Working from the records below, repeat exactly the lines starting at the line that contains "exec .rxStep s = exec" and ending at the line that contains "decodeCode (.typeByte 0b10000010#8)", inclusive.

» RECORDS FOR THE TASK
================

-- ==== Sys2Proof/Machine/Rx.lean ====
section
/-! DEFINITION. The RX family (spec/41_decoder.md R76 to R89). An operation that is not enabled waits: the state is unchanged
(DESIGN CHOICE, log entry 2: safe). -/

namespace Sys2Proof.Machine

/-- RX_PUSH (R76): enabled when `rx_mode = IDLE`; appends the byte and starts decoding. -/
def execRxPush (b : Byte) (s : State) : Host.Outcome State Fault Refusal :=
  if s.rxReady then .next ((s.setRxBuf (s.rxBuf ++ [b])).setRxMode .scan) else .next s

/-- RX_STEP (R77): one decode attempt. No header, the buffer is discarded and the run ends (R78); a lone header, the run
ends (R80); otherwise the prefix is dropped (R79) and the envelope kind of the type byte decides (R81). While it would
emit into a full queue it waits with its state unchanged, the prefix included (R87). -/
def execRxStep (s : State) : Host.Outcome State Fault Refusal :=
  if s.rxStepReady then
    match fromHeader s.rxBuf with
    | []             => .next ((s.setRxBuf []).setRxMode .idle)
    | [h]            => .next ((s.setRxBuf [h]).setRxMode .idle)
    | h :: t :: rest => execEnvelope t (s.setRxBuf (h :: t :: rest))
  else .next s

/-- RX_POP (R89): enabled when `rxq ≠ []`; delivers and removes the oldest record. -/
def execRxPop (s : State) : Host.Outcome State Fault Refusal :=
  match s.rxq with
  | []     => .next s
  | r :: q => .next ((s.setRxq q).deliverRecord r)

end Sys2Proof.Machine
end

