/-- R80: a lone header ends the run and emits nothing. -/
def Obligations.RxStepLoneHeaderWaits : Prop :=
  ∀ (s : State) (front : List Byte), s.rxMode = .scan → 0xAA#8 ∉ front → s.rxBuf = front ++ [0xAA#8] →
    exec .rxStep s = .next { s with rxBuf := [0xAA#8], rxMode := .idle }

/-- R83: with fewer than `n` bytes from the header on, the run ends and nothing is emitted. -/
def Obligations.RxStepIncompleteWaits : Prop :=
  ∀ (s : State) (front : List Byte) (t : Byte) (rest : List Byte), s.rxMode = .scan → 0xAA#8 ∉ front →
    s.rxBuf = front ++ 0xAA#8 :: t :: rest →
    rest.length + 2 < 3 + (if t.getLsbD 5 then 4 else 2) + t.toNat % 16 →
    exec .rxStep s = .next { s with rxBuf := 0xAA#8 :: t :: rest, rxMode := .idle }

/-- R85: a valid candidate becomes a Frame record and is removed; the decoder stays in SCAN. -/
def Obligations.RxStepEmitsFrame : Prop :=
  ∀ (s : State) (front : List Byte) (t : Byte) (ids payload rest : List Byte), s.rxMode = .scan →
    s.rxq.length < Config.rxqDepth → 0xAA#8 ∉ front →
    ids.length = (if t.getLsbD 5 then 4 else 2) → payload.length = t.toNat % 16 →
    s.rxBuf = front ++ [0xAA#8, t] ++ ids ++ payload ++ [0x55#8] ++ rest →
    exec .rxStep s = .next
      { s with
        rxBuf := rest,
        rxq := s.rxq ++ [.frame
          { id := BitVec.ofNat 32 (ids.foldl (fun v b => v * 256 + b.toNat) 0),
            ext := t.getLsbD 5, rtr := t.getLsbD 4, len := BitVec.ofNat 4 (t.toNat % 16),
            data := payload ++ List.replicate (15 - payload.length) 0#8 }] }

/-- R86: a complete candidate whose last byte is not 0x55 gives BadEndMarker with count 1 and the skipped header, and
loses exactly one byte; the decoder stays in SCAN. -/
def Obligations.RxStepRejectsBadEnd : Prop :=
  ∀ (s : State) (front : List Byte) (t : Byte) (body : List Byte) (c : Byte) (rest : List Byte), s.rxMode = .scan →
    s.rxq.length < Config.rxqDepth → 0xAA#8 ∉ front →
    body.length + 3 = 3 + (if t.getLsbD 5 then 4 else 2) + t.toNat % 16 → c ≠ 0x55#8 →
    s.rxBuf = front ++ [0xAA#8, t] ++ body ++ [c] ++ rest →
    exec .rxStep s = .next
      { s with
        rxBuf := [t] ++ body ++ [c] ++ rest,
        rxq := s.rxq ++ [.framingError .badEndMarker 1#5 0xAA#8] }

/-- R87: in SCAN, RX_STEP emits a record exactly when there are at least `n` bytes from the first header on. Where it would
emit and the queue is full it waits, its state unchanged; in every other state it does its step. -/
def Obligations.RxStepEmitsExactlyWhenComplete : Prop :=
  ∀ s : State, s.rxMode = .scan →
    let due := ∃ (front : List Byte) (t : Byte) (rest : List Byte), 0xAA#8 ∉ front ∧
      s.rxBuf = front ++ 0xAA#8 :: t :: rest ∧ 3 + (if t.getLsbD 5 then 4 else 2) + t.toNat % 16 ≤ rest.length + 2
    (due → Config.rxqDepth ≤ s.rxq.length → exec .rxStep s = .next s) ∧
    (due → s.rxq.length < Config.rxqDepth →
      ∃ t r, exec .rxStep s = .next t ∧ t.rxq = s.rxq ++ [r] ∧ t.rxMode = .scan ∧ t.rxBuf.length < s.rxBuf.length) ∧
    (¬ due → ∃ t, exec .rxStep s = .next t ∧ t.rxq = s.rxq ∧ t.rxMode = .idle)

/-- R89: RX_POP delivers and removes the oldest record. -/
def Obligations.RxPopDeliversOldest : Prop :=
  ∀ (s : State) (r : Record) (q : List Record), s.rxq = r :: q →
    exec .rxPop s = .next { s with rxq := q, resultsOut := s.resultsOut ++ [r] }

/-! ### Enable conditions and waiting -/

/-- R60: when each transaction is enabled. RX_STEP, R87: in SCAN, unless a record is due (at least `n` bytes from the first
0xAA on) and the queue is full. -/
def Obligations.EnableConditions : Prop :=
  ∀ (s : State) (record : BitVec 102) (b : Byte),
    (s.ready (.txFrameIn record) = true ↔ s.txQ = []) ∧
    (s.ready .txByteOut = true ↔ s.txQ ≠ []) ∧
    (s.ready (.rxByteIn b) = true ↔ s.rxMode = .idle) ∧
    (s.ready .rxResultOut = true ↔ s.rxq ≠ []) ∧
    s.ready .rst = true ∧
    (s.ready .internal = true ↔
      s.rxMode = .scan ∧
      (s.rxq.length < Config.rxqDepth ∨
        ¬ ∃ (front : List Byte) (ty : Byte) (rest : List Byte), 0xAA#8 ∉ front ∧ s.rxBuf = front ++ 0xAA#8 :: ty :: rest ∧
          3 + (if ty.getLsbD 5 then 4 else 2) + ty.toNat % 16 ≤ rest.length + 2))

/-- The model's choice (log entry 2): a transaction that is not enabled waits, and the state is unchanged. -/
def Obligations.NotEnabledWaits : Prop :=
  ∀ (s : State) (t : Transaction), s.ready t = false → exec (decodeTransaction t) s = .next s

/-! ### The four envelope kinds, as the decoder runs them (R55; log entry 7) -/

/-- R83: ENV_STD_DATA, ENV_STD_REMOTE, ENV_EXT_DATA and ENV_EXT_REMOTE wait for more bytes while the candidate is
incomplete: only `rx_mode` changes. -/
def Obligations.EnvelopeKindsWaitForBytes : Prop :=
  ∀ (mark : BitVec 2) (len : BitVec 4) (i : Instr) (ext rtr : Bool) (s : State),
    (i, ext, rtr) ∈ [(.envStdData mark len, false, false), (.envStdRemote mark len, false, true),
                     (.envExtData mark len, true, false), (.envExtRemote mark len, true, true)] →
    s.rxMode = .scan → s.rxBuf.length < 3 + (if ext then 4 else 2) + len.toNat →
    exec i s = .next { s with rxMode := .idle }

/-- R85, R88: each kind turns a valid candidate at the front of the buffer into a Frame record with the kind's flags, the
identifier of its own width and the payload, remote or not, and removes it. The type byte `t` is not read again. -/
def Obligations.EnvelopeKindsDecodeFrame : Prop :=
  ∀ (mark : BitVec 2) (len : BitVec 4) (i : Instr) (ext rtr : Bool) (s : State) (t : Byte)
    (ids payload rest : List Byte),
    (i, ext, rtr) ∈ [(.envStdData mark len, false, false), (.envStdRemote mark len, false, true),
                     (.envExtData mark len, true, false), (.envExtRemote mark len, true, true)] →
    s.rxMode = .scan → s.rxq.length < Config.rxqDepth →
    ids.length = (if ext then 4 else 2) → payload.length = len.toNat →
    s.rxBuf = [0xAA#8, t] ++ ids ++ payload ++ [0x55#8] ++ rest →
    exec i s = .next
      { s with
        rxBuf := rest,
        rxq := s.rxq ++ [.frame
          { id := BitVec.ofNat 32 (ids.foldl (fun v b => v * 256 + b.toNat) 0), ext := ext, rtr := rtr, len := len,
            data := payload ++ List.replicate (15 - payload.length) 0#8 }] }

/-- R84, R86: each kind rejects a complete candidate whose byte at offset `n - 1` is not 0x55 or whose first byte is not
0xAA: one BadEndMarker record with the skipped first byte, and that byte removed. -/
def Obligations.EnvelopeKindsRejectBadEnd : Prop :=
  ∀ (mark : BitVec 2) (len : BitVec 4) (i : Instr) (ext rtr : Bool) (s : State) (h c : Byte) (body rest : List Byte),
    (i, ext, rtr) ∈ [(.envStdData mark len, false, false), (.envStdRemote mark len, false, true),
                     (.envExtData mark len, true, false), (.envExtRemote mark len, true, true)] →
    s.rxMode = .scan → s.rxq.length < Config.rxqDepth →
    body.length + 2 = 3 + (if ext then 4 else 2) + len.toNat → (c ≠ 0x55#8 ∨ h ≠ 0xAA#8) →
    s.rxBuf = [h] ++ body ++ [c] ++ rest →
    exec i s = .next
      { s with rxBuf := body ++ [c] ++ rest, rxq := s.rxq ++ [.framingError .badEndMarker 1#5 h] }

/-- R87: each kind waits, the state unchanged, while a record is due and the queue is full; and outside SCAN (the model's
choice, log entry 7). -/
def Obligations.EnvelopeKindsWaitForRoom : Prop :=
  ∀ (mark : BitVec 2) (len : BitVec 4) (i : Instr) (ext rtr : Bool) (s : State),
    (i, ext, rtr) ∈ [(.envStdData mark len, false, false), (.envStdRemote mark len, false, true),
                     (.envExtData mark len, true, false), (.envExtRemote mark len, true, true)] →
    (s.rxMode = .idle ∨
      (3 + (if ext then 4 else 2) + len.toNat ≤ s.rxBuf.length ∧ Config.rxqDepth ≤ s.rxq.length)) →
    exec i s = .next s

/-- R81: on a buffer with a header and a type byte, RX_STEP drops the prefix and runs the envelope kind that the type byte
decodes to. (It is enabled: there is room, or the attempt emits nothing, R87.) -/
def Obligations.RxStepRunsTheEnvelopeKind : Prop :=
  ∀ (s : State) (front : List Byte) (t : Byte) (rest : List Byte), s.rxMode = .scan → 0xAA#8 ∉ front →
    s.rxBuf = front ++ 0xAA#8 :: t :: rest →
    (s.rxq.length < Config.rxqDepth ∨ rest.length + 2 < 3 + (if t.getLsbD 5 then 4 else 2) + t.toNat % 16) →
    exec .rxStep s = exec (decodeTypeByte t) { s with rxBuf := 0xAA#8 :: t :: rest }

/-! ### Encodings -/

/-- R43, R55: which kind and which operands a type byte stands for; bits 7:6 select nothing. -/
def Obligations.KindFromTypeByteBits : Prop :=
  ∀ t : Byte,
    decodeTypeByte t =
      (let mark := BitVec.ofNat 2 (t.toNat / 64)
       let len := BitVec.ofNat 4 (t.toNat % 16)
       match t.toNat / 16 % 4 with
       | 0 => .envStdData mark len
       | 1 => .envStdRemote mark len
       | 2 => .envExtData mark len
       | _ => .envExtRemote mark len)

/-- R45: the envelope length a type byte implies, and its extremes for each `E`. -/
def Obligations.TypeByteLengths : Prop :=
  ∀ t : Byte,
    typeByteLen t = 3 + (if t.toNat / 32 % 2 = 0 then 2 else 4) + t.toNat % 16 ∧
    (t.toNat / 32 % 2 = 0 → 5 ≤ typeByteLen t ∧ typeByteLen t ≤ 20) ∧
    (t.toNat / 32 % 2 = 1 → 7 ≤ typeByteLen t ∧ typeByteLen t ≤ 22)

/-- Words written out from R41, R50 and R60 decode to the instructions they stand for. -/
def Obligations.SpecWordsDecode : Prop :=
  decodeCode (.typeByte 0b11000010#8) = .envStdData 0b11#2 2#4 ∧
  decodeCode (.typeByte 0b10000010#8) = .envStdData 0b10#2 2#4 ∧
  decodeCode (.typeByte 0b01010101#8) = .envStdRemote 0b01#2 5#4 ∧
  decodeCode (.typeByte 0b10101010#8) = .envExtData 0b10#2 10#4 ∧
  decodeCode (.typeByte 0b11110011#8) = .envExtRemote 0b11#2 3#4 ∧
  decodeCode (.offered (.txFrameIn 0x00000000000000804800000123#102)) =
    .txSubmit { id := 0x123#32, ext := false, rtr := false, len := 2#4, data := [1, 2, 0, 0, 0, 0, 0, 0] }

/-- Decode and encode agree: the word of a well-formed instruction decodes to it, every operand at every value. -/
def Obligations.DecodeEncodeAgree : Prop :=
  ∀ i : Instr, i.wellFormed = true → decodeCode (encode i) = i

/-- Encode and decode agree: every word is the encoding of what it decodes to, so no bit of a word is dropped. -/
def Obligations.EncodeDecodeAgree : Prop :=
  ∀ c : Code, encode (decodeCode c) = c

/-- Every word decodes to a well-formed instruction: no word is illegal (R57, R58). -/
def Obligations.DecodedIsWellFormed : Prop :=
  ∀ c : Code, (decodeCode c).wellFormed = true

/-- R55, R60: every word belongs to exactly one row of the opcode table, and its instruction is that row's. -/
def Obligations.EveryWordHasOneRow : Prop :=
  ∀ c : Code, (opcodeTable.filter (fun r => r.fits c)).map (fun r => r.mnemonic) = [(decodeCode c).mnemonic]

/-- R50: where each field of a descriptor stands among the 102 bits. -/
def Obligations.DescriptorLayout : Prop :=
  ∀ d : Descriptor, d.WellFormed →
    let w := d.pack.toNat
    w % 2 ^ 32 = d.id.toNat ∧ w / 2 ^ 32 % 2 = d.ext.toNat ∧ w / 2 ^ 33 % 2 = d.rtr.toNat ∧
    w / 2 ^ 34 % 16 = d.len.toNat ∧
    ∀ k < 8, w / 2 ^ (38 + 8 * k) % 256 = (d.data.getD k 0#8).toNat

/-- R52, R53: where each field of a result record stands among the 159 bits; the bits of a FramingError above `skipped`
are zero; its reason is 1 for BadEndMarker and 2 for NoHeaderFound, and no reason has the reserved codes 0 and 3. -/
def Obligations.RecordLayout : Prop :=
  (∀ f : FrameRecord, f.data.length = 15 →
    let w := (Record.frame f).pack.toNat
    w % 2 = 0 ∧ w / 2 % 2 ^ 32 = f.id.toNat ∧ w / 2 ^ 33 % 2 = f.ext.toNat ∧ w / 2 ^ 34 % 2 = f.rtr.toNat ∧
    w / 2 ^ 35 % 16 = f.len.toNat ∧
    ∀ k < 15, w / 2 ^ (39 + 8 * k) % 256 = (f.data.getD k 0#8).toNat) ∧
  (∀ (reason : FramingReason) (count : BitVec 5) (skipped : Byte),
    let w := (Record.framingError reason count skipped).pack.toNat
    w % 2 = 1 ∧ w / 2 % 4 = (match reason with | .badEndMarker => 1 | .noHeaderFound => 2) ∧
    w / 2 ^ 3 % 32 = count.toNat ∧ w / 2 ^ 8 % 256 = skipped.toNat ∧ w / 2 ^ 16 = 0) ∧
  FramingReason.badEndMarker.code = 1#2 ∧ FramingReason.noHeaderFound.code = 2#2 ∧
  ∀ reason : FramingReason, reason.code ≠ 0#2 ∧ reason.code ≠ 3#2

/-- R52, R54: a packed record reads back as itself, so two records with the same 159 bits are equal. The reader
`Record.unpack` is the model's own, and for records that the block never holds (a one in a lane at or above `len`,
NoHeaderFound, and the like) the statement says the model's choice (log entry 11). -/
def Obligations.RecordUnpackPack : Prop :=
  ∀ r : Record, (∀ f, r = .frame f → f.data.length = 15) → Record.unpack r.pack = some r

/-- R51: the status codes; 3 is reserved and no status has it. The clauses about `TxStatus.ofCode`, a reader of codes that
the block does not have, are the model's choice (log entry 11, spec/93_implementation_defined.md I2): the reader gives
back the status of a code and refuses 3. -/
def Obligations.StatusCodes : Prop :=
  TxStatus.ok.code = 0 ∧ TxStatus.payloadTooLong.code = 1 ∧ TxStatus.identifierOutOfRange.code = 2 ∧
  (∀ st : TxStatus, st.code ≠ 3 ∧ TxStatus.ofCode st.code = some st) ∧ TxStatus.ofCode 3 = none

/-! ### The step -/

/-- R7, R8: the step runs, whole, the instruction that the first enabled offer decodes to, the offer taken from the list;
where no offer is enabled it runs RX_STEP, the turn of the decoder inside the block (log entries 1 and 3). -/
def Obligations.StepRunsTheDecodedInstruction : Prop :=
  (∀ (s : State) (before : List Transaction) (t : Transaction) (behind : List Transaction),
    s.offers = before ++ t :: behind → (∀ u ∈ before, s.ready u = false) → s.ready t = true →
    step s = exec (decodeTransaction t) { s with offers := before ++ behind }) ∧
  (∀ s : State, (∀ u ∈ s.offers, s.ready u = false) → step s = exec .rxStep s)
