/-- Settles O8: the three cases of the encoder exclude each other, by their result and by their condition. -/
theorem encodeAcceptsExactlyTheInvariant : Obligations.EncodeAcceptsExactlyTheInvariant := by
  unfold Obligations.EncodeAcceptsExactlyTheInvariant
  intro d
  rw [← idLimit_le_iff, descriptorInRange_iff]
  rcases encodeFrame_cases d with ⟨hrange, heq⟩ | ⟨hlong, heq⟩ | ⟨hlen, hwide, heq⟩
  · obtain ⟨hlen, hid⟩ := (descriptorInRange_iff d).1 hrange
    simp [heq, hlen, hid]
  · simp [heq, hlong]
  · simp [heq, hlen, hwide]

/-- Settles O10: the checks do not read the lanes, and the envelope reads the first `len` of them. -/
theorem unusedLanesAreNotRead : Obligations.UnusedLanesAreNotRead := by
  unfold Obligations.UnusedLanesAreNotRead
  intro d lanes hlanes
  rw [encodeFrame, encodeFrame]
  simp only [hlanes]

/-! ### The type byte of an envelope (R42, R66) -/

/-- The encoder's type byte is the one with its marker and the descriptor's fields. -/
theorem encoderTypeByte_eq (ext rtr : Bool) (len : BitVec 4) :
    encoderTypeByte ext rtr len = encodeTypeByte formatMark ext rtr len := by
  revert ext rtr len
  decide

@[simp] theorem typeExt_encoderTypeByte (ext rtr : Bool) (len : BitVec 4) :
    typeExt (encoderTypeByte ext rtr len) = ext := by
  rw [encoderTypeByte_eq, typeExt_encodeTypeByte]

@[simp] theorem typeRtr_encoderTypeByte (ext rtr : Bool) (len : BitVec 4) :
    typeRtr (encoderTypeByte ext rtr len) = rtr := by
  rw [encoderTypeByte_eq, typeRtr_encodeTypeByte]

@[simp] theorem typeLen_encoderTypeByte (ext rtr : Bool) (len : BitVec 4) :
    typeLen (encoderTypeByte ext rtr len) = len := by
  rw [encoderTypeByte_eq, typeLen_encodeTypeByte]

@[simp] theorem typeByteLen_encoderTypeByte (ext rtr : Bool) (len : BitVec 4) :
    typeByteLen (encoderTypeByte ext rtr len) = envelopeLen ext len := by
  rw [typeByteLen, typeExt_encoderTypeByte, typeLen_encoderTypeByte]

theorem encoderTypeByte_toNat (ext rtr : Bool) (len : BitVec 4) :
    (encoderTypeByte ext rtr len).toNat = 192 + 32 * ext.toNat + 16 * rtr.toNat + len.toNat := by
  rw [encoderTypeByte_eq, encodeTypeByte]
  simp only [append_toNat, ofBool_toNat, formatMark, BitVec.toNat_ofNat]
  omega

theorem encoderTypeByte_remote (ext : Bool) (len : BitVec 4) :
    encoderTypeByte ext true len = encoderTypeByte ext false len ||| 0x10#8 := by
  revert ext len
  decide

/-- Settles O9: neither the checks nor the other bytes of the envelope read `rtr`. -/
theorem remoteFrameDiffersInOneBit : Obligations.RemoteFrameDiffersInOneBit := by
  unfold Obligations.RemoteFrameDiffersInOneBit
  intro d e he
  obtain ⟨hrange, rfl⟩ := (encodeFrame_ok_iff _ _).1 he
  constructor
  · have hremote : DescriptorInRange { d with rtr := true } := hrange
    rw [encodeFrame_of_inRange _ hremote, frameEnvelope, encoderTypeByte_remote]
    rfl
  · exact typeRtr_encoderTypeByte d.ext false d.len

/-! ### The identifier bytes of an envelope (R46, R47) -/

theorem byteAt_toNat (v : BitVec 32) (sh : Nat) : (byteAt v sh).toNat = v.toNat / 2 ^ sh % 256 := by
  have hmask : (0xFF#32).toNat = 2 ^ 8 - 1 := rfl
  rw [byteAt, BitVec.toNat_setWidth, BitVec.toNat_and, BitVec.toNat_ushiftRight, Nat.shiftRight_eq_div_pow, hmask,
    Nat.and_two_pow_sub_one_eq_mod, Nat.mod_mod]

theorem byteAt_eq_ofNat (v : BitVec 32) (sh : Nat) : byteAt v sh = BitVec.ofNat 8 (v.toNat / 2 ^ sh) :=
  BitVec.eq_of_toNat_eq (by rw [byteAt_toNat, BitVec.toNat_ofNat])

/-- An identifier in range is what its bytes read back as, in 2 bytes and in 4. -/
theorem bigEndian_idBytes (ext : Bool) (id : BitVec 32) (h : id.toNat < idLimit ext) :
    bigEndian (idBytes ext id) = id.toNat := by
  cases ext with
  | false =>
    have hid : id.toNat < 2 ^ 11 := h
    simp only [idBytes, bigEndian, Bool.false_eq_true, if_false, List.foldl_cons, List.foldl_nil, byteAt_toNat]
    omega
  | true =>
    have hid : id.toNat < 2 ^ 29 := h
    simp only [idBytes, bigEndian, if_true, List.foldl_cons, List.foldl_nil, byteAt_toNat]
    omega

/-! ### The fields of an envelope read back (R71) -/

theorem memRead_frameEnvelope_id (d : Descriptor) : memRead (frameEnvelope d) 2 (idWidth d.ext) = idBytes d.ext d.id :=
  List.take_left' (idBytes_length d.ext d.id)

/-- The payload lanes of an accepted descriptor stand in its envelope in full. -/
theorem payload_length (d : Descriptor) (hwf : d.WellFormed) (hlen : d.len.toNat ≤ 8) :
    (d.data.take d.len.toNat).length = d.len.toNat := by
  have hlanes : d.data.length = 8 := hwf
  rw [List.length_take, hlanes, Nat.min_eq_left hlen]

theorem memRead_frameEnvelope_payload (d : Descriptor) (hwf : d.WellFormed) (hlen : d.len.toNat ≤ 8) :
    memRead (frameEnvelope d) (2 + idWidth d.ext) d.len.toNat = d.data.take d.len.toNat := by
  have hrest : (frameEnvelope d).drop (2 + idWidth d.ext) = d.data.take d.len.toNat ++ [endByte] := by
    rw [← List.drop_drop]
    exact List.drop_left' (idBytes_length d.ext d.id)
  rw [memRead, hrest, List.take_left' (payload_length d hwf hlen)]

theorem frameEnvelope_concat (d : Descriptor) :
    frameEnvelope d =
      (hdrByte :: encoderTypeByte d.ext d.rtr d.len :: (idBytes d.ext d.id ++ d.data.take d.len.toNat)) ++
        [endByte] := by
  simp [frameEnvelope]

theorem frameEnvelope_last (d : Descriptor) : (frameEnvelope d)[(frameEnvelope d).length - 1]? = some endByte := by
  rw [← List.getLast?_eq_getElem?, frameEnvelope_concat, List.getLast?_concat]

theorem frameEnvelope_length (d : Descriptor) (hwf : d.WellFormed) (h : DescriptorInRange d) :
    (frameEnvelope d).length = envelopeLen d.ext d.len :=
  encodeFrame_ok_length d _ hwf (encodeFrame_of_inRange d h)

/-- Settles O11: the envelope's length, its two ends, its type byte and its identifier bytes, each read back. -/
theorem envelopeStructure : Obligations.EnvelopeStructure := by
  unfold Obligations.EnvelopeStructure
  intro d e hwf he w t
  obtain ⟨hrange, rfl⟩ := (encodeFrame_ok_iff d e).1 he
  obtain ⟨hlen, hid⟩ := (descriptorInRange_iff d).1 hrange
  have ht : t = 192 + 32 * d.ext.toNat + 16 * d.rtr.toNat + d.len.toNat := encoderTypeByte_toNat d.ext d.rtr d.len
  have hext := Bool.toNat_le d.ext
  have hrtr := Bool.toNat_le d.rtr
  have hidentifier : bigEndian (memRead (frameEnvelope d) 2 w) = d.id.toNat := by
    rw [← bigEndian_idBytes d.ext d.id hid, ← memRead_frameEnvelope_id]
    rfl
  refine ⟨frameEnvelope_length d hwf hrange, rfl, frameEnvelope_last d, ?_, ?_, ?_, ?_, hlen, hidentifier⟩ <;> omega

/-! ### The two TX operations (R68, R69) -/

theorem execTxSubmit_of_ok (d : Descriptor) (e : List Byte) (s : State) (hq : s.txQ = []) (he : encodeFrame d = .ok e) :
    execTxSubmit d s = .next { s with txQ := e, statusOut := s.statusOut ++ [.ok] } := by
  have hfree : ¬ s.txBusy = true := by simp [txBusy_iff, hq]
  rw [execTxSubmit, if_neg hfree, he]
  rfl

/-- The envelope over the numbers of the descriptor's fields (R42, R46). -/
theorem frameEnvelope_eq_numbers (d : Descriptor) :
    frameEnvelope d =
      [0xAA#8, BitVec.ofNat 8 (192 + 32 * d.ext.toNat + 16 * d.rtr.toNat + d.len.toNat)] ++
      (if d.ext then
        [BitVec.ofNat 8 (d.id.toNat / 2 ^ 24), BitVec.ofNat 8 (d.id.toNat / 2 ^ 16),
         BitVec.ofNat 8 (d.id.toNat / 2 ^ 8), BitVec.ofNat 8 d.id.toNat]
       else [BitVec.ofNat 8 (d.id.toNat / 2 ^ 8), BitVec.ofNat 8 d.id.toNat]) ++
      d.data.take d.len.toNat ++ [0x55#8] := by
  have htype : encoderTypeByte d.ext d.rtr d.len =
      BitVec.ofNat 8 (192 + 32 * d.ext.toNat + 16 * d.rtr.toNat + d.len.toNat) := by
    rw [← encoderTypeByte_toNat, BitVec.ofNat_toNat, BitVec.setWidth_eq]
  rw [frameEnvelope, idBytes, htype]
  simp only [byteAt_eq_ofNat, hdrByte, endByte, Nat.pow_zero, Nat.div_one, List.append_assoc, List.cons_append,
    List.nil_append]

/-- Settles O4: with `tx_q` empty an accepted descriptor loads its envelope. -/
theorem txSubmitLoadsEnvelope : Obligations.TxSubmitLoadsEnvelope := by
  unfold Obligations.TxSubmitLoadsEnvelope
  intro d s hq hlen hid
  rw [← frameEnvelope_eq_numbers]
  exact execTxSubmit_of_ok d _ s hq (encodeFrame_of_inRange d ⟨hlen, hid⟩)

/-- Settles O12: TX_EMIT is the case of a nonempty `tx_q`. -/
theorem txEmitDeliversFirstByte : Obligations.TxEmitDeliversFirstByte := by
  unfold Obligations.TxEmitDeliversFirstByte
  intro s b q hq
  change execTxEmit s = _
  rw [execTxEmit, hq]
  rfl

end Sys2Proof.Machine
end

================

» RESULT OF THE EXERCISE
    exec .rxStep s = exec (decodeTypeByte t) { s with rxBuf := 0xAA#8 :: t :: rest }

/-! ### Encodings -/

/-- R43, R55: which kind and which operands a type byte stands for; bits 7:6 select nothing. -/
def Obligations.KindFromTypeByteBits : Prop :=
  ∀ t : Byte,
    decodeTypeByte t =
      (let mark := BitVec.ofNat 2 (t.toNat / 64)
       let len := BitVec.ofNat 4 (t.toNat % 16)
       match t.toNat / 16 % 4 with
       | 0 => .envStdData mark len
       | 1 => .envStdRemote mark len
       | 2 => .envExtData mark len
       | _ => .envExtRemote mark len)

/-- R45: the envelope length a type byte implies, and its extremes for each `E`. -/
def Obligations.TypeByteLengths : Prop :=
  ∀ t : Byte,
    typeByteLen t = 3 + (if t.toNat / 32 % 2 = 0 then 2 else 4) + t.toNat % 16 ∧
    (t.toNat / 32 % 2 = 0 → 5 ≤ typeByteLen t ∧ typeByteLen t ≤ 20) ∧
    (t.toNat / 32 % 2 = 1 → 7 ≤ typeByteLen t ∧ typeByteLen t ≤ 22)

/-- Words written out from R41, R50 and R60 decode to the instructions they stand for. -/
def Obligations.SpecWordsDecode : Prop :=
  decodeCode (.typeByte 0b11000010#8) = .envStdData 0b11#2 2#4 ∧
  decodeCode (.typeByte 0b10000010#8) = .envStdData 0b10#2 2#4 ∧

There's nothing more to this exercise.